START GIVEN RECORDS

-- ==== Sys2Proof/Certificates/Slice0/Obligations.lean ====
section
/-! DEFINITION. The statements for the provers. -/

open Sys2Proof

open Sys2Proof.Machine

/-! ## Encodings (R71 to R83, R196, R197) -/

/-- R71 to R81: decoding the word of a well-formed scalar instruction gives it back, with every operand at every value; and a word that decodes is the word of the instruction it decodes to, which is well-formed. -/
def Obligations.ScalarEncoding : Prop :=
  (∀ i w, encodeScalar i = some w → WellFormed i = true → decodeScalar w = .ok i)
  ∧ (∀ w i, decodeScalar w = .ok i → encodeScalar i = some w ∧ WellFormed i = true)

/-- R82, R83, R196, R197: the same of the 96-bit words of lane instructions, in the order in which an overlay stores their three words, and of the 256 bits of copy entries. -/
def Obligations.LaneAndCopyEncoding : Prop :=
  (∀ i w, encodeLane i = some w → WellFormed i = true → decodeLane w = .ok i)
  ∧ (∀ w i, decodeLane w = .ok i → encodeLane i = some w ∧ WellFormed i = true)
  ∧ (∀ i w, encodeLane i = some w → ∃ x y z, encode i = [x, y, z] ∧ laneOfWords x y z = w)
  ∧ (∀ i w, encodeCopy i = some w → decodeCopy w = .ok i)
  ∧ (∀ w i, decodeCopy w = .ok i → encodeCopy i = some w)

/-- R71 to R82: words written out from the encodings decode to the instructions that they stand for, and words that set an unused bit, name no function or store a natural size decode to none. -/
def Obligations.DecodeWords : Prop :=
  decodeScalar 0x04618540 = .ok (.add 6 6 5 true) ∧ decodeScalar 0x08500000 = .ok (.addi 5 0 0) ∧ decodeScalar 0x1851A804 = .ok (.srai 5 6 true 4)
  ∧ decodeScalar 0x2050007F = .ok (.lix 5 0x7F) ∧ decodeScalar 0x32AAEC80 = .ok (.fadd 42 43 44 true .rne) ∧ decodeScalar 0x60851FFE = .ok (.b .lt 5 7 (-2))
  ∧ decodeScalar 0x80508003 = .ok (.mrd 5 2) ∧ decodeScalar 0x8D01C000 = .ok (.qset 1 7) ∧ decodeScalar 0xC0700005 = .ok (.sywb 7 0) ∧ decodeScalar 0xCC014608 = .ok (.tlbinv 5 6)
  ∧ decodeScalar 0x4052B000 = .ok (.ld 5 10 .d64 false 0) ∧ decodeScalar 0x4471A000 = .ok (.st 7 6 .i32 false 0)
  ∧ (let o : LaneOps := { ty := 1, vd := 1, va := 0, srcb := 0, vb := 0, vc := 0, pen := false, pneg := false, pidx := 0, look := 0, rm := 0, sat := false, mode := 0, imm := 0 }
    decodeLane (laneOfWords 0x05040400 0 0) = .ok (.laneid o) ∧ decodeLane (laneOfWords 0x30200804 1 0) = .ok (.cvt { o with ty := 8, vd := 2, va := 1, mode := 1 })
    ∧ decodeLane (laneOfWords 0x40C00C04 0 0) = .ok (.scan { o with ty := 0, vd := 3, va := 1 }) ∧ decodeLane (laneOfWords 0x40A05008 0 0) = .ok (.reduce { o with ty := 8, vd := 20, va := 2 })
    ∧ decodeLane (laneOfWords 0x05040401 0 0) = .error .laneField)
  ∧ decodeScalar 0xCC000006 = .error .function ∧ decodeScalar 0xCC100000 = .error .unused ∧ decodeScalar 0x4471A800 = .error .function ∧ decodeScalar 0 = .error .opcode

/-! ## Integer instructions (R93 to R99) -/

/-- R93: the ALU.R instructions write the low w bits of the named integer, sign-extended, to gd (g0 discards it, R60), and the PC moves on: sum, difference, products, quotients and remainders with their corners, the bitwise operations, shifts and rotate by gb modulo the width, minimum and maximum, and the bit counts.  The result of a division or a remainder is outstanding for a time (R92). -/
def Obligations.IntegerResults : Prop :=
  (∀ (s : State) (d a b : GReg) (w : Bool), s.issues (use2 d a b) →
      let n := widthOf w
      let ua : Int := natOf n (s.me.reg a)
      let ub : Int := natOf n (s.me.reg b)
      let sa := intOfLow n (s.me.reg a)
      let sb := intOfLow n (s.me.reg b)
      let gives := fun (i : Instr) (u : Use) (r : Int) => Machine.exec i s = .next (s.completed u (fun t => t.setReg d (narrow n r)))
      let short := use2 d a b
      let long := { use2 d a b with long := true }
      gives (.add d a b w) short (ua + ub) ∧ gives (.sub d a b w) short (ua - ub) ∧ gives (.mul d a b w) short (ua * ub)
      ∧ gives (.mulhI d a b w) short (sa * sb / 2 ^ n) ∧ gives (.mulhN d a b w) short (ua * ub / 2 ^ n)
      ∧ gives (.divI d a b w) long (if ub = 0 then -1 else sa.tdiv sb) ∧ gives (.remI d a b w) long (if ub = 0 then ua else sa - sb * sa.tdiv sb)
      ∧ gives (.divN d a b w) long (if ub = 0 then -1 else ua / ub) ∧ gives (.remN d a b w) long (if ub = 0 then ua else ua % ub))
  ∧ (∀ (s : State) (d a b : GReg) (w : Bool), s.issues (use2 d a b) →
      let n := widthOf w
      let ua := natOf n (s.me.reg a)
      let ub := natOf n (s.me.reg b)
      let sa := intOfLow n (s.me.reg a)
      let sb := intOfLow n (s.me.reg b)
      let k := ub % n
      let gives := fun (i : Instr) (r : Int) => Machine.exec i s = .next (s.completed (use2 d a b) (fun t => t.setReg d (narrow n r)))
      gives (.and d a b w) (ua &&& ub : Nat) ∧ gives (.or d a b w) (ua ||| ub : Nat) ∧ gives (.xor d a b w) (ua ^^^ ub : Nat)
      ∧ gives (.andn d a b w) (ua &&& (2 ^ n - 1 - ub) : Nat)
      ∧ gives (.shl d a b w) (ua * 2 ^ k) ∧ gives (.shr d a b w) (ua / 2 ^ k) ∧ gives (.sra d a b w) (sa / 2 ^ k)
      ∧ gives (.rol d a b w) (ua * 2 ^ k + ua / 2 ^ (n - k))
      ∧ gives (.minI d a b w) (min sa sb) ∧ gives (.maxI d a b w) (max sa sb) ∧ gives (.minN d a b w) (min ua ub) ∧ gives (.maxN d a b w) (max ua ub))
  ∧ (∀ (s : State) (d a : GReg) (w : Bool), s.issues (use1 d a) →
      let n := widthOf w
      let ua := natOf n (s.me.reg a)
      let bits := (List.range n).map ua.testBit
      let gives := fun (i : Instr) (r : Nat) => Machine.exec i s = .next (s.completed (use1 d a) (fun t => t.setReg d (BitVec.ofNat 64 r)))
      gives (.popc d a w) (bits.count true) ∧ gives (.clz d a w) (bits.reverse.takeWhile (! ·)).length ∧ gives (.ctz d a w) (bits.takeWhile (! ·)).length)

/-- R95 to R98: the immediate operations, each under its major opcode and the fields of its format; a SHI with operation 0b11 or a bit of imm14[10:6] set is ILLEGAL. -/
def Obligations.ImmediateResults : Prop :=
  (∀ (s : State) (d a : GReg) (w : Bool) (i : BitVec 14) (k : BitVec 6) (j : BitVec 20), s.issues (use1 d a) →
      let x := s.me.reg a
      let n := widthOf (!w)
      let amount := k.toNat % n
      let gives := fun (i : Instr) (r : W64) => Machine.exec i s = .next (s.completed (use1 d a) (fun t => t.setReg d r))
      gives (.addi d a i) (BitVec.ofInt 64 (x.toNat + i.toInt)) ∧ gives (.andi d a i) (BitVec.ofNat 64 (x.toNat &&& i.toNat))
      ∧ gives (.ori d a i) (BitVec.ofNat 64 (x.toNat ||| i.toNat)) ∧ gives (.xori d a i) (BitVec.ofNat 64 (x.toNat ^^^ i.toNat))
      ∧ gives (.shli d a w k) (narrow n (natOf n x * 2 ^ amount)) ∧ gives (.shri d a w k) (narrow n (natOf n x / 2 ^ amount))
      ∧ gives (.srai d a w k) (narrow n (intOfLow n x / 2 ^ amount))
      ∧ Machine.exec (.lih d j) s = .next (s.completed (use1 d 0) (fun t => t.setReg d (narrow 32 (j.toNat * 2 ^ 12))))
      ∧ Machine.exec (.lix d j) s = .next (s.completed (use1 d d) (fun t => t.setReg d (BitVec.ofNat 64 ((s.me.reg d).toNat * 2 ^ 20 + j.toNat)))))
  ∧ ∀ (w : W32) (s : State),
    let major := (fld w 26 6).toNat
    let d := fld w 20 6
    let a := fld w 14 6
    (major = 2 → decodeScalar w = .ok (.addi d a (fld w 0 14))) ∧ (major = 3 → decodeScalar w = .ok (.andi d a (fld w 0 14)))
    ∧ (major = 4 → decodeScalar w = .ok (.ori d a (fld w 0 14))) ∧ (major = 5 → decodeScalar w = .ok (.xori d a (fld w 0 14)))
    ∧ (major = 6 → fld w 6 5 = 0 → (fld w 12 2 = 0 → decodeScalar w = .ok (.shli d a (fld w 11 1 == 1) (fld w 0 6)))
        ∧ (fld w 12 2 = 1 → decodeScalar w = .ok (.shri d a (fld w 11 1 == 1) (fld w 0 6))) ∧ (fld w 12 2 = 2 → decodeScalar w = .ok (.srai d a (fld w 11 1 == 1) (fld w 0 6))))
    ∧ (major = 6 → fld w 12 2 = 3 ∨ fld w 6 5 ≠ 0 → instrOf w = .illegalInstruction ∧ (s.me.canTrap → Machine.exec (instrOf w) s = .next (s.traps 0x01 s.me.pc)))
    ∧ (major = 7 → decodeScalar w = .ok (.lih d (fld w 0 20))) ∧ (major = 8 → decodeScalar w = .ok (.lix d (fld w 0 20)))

END GIVEN RECORDS

▸ YOUR GOAL: Copy each line holding "operations" from the material above.

▸ TASK RESPONSE:
/-- R93: the ALU.R instructions write the low w bits of the named integer, sign-extended, to gd (g0 discards it, R60), and the PC moves on: sum, difference, products, quotients and remainders with their corners, the bitwise operations, shifts and rotate by gb modulo the width, minimum and maximum, and the bit counts.  The result of a division or a remainder is outstanding for a time (R92). -/
/-- R95 to R98: the immediate operations, each under its major opcode and the fields of its format; a SHI with operation 0b11 or a bit of imm14[10:6] set is ILLEGAL. -/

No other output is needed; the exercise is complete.